《星球大战》光明和黑暗势力的战争,惊天动地,震撼人心。后续和前述,一集又一集,几十年来,积聚了粉丝无数。英雄和美女角色个性分明,几多演员借此电影系列成名,星光灿烂。
网络时代,粉丝们在社交媒体聚集,形成粉丝团Fandom。科幻故事系列,《星球大战》粉丝团以男性为主。有些粉丝痴迷男性英雄角色和Princess Leia之类的高贵淑女,但不肯接受宇宙中出身社会底层的坚强女人。
《星球大战:原力觉醒》的主角Rey是个拾破烂的女孩。扮演这角色的女演员Daisy Ridley被粉丝们疯狂攻击,最后不得不关闭她的Instagram账号。
近来种族主义抬头,《星》粉团找到了新的打击目标:亚裔女人。越南裔演员Kelly Marie Tran在《星球大战:最后的绝地武士》扮演一个维修技工Rose Tico,戏份很重的配角。去年底电影上映没几天,就有人在星球迷百科网Wookiepedia上把这角色改名,用对华人种族歧视的字眼。随后又在社交媒体上攻击这个演员和角色,肆意宣泄愤恨和仇视。今年六月,忍无可忍的Kelly Marie删掉了全部Instagram帖。
终究邪不加正,粉丝和媒体开始发声谴责种族主义和男权对亚裔女性的网络凌霸。今天夏天的Comic con年会上,Rose Tico粉丝们集会Rally支持这女演员。

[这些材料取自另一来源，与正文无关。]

/-- The filter and the energy of a zone band at one position (12 R258). -/
def ZFilt.run (f : ZFilt) (c : List Int) (x x1 x2 : Int) : ZFilt :=
  let a := nth c 0 0 * x + nth c 1 0 * x1 + nth c 2 0 * x2 - nth c 3 0 * f.y1 - nth c 4 0 * f.y2
  let y := narrow a 28 32
  { f with y1 := y, y2 := f.y1, e := f.e + (narrow (y * y) 16 48).toNat, guard := f.guard - 1, bad := f.bad || f.guard != 0 }

/-- Key of zone band `key` at position p. -/
def zKey (key p : Nat) : Nat := key * 131072 + p

/-- The flagged outputs exclude (12 R260): SETTLING always, bits 13–15 never. -/
def exclMask (m : Nat) : Nat := (m ||| 1) % 8192

/-- A position's history after an output (12 R258, R260). -/
def ZPos.step (z : ZPos) (g mask : Nat) (x : Int) (fl : Nat) : ZPos :=
  let hit := hasFlag fl (exclMask mask)
  { x1 := x, x2 := z.x1, guard := if hit then g else z.guard - 1, bad := z.bad || hit || z.guard != 0, qword := z.qword ||| fl }

/-- The zone bands of a block's positions, with the positions of each in the block. -/
def bandsIn (c : ZCfg) (b : Nat) : List (ZBand × List Nat) :=
  ((zoneBands c.zones).map fun z => (z, ((List.range 1024).map fun j => 1024 * b + j).filter z.zone.holds)).filter fun e => e.2 != []

/-- Energies and judging of block b's interval in progress cleared (12 R261, R262); `hard` clears the filters and histories too. -/
def zoneClear (z : Zon) (b : Nat) (hard : Bool) : Zon :=
  let inB (p : Nat) : Bool := p / 1024 == b
  if hard then
    { z with
      filt := z.filt.filterMap fun e => if inB (e.1 % 131072) then
        (let f : ZFilt := { guard := e.2.guard }
         if f = {} then none else some (e.1, f)) else some e
      pos := z.pos.filterMap fun e => if inB e.1 then
        (let f : ZPos := { guard := e.2.guard }
         if f = {} then none else some (e.1, f)) else some e }
  else
    { z with
      filt := z.filt.filterMap fun e => if inB (e.1 % 131072) then
        (let f : ZFilt := { e.2 with e := 0, bad := false }
         if f = {} then none else some (e.1, f)) else some e
      pos := z.pos.filterMap fun e => if inB e.1 then
        (let f : ZPos := { e.2 with bad := false, qword := 0 }
         if f = {} then none else some (e.1, f)) else some e }

/-- The zone bands an amendment changed start anew in block b (12 R264): filter state and energy zero, positions excluded for
ZON_GUARD outputs. -/
def zoneChanged (z : Zon) (c : ZCfg) (b : Nat) : Zon :=
  (bandsIn c b).foldl (fun z e =>
    if c.changed.contains e.1.key then
      { z with filt := smSetAll {} z.filt (e.2.map fun p => (zKey e.1.key p, ({ guard := c.params.guard } : ZFilt))) }
    else z) z

/-- An output row of block b runs through every zone band and position of the block; the history of every position moves on, in a
zone band or not (12 R258, R260). -/
def zoneRun (z : Zon) (c : ZCfg) (row : OutRow) : Zon :=
  let b := row.block
  let bands := bandsIn c b
  let x (p : Nat) : Int := zoneInput (nth row.words (p - 1024 * b) 0) row.xe
  let filt := bands.foldl (fun m e =>
    let coef := smGet [] c.filters e.1.band.filt
    e.2.foldl (fun m p =>
      let h := smGet {} z.pos p
      smSet {} m (zKey e.1.key p) ((smGet {} m (zKey e.1.key p)).run coef (x p) h.x1 h.x2)) m) z.filt
  let pos := ((row.words.zip row.flags).take 1024).mapIdx fun j e =>
    (1024 * b + j, (smGet {} z.pos (1024 * b + j)).step c.params.guard c.params.excl (zoneInput e.1 row.xe) e.2)
  { z with filt := filt, pos := smSetAll {} z.pos pos }

/-- The interval (first, last) of a block is finished: its judged energies join the interval (12 R260, R266). `n` rows of it were
received. An interval already decided stays so. -/
def zoneClose (z : Zon) (c : ZCfg) (b first last n tsFirst tsLast : Nat) : Zon :=
  let full : Bool := n == last + 1 - first
  let judged := (bandsIn c b).flatMap fun e => (e.2.filter fun p =>
    full && !(smGet {} z.pos p).bad && !(smGet {} z.filt (zKey e.1.key p)).bad).map fun p => (e.1.key, p)
  let e := judged.map fun k => (zKey k.1 k.2, (smGet {} z.filt (zKey k.1 k.2)).e)
  let qw := judged.map fun k => (zKey k.1 k.2, (smGet {} z.pos k.2).qword)
  let add (i : ZInt) : ZInt := { i with got := addOnce i.got b, e := i.e ++ e, qw := i.qw ++ qw }
  let ints :=
    if first < z.decidedQ then z.ints
    else if z.ints.any fun i => i.first == first then z.ints.map fun i => if i.first = first then add i else i
    else
      let new := add { first := first, last := last, tsFirst := tsFirst, tsLast := tsLast, got := [], e := [], qw := [] }
      (z.ints.filter fun i => decide (i.first < first)) ++ [new] ++ (z.ints.filter fun i => decide (first < i.first))
  zoneClear { z with ints := ints } b false

/-- A row enters the zone engine (12 R258 to R262). -/
def zoneRow (s : State) (row : OutRow) : State :=
  if !s.zon.running then s else
  match zcfgAt s.zon.cfgs row.q with
  | none => s
  | some c =>
    let b := row.block
    let z := s.zon
    let z := if z.grid.any fun g => g.restart && g.q0 == row.q then zoneClear z b true else z
    let z := if c.q0 = row.q then zoneChanged z c b else z
    let z := match zIntOf z.grid row.q with
      | none => zoneRun { z with cur := smSet (0, 0) z.cur b (0, 0) } c row
      | some (first, last) =>
        let old := smGet (0, 0) z.cur b
        let fresh : Bool := old.1 != first + 1
        let z := if fresh then { zoneClear z b false with curTs := smSet 0 z.curTs b row.ts } else z
        let n := if fresh then 1 else old.2 + 1
        let z := zoneRun { z with cur := smSet (0, 0) z.cur b (first + 1, n) } c row
        if row.q = last then zoneClose z c b first last n (smGet 0 z.curTs b) row.ts else z
    { s with zon := z }

/-! ### Events (12 R265 to R268) -/

/-- SEQ of the next event. -/
def Zon.nextSeq (z : Zon) : Nat := wrapAdd 32 z.seq 1

/-- An event enters the queue (12 R268): with 4,096 held it is lost and counted; a loss not yet reported is reported first. -/
def Zon.push (z : Zon) (e : Event) : Zon :=
  let z := { z with seq := e.seq, last := some e }
  if 4096 ≤ z.queue.length ∨ z.lostRun.isSome then
    { z with
      evLost := satAdd 32 z.evLost 1
      lostRun := some (match z.lostRun with
        | none => (1, e.seq)
        | some (n, f) => (n + 1, f))
      int := z.int.raise 2 }
  else { z with queue := z.queue ++ [e] }

/-- An EVENT_LOSS record (12 R267). -/
def lossEvent (seq n first : Nat) : Event :=
  { type := 0x20, detail := 0, zone := 0xFFFF, seq := seq, tsA := 0, tsB := 0, index := first, level := 0, peak := 0, pos := 0,
    count := n, tag := 0, qword := 0 }

/-- The oldest event leaves the queue; the slot that frees takes an EVENT_LOSS record (12 R268). -/
def Zon.pop (z : Zon) : Option Event × Zon :=
  match z.queue with
  | [] => (none, z)
  | e :: l =>
    match z.lostRun with
    | none => (some e, { z with queue := l })
    | some (n, first) =>
      let loss := lossEvent z.nextSeq n first
      (some e, { z with queue := l ++ [loss], seq := loss.seq, last := some loss, lostRun := none })

/-- The 64 bytes of an event record (12 R267). -/
def Event.bytes (e : Event) : List Byte :=
  leBytes 1 e.type ++ leBytes 1 e.detail ++ leBytes 2 e.zone ++ leBytes 4 e.seq ++ leBytes 12 (tsLayout e.tsA) ++
    leBytes 12 (tsLayout e.tsB) ++ leBytes 8 e.index ++ leBytes 2 e.level ++ leBytes 2 e.peak ++ leBytes 4 e.pos ++
    leBytes 4 e.count ++ leBytes 2 e.tag ++ leBytes 2 e.qword ++ zeros 8

/-! ### Interval decision (12 R261 to R266) -/

/-- The level of a zone band over an interval: level, argmax position, n_j, OR of the judged positions' quality words; none where
no position is judged (12 R261). -/
def bandLevel (i : ZInt) (b : ZBand) : Option (Nat × Nat × Nat × Nat) :=
  let es := i.e.filter fun e => e.1 / 131072 == b.key
  let qw := orAll ((i.qw.filter fun e => e.1 / 131072 == b.key).map Prod.snd)
  let n := es.length
  let nzi := i.last + 1 - i.first
  match es with
  | [] => none
  | e :: _ =>
    if b.zone.reduce then some (levelOf (es.map Prod.snd).sum (bl nzi + bl n), 0xFFFFFFFF, n, qw)
    else
      let best := es.foldl (fun m x => if m.2 < x.2 ∨ (m.2 = x.2 ∧ x.1 < m.1) then x else m) e
      some (levelOf best.2 (bl nzi), best.1 % 131072, n, qw)

/-- What a decision of a zone band leads to. -/
inductive ZOutcome where
  | nothing
  /-- Departure with its side (1 = high). -/
  | leave (high : Bool)
  /-- Re-arm with the side the band returned from. -/
  | rearm (high : Bool)
  deriving DecidableEq, Repr

/-- The comparator at a judged interval (12 R263). -/
def ZComp.judge (c : ZComp) (b : ZBand) (i : ZInt) (level n qw : Nat) : ZComp × ZOutcome :=
  let h := 16 * b.zone.hyst
  let c := { c with judged := true, level := level, nJudged := n }
  match c.st with
  | 0 =>
    if level < b.band.low ∨ b.band.high < level then
      let c := if c.count = 0 then { c with peak := level, onsetQ := i.first, onsetTs := i.tsFirst, qword := qw }
        else { c with peak := max c.peak level, qword := c.qword ||| qw }
      if b.zone.persist ≤ c.count + 1 then
        let high : Bool := decide (b.band.high < level)
        ({ c with st := if high then 2 else 1, count := 0 }, .leave high)
      else ({ c with count := c.count + 1 }, .nothing)
    else ({ c with count := 0 }, .nothing)
  | 2 => if level + h ≤ b.band.high then ({ c with st := 0, count := 0 }, .rearm true) else (c, .nothing)
  | _ => if b.band.low + h ≤ level then ({ c with st := 0, count := 0 }, .rearm false) else (c, .nothing)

今天Tran姑娘在《纽约时报》发文,抗拒被网络暴力边缘化。
Kelly Marie Tran: I Won’t Be Marginalized by Online Harassment
她控诉网霸对她所造成的伤害。她解释说关网是因为大量的恶意攻击对她有“洗脑”作用,使她失去自信。这种“洗脑”不仅是网络效应,更是社会上各种偏见和势力在她成长过程中的影响。今天她开始反击,从正名开始,坚持自我意识,一个亚裔女子在多元社会中的self identify和平等地位。
你们自己看吧,一个亚裔姑娘的心声,坚定勇敢。她在向一个不平等的社会挑战!
It wasn’t their words, it’s that I started to believe them.
Their words seemed to confirm what growing up as a woman and a person of color already taught me: that I belonged in margins and spaces, valid only as a minor character in their lives and stories
And those words awakened something deep inside me — a feeling I thought I had grown out of. The same feeling I had when at 9, I stopped speaking Vietnamese altogether because I was tired of hearing other kids mock me. Or at 17, when at dinner with my white boyfriend and his family, I ordered a meal in perfect English, to the surprise of the waitress, who exclaimed, “Wow, it’s so cute that you have an exchange student!”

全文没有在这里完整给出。